• _THE TASK_
Your answer should hold each line of the material that contains the word "getLsbD".
*** Opening DATA SUPPLIED ***
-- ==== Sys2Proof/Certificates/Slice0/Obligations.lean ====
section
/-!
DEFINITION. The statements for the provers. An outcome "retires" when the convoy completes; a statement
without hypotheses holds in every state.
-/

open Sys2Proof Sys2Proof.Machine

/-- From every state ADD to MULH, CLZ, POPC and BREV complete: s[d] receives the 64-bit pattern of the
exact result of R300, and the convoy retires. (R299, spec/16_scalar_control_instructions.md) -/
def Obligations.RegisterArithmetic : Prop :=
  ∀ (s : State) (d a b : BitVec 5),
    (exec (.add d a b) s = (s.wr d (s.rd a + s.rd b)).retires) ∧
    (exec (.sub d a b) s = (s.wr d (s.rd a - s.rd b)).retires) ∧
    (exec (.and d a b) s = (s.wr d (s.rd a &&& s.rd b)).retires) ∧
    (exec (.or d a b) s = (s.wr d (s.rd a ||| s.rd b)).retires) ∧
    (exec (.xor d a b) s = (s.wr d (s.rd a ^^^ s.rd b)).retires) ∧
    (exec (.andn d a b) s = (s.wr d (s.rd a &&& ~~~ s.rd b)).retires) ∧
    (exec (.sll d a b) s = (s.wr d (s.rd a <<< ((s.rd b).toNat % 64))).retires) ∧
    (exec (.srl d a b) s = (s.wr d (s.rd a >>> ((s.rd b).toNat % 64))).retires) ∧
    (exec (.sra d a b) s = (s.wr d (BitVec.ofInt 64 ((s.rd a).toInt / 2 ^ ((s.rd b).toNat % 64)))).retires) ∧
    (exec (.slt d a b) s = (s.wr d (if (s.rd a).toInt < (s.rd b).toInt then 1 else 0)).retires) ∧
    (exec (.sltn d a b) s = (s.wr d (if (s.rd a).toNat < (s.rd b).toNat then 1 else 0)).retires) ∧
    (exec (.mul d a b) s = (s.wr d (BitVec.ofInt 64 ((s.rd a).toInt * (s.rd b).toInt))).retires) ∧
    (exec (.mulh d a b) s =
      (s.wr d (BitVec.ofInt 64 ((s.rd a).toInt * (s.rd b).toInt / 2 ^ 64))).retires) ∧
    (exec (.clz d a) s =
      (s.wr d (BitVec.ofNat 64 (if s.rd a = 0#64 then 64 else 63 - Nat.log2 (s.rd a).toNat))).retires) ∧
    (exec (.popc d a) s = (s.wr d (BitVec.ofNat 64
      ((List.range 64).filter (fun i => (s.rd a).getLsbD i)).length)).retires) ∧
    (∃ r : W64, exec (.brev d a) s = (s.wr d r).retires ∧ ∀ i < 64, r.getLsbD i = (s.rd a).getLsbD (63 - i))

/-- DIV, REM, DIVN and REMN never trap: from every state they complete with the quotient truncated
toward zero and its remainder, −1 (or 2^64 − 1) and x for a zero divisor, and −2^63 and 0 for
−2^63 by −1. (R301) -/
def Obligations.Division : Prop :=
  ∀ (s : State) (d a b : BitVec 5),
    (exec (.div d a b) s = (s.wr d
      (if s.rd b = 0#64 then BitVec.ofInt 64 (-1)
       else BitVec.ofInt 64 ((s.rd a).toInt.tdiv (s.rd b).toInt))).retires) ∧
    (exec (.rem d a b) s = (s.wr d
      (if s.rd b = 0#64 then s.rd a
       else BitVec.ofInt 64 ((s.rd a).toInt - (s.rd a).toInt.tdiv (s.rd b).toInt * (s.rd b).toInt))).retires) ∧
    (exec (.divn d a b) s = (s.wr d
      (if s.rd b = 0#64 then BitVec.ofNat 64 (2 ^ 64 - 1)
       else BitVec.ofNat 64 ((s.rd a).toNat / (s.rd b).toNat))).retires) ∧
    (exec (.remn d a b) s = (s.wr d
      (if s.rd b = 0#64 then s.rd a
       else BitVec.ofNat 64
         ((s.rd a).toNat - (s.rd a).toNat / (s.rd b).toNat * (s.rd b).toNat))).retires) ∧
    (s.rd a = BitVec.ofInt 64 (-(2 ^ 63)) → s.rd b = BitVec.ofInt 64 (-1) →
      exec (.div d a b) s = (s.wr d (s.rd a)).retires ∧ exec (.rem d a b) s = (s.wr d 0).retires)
*** Closing DATA SUPPLIED ***
• _EXPECTED OUTPUT_
      ((List.range 64).filter (fun i => (s.rd a).getLsbD i)).length)).retires) ∧
    (∃ r : W64, exec (.brev d a) s = (s.wr d r).retires ∧ ∀ i < 64, r.getLsbD i = (s.rd a).getLsbD (63 - i))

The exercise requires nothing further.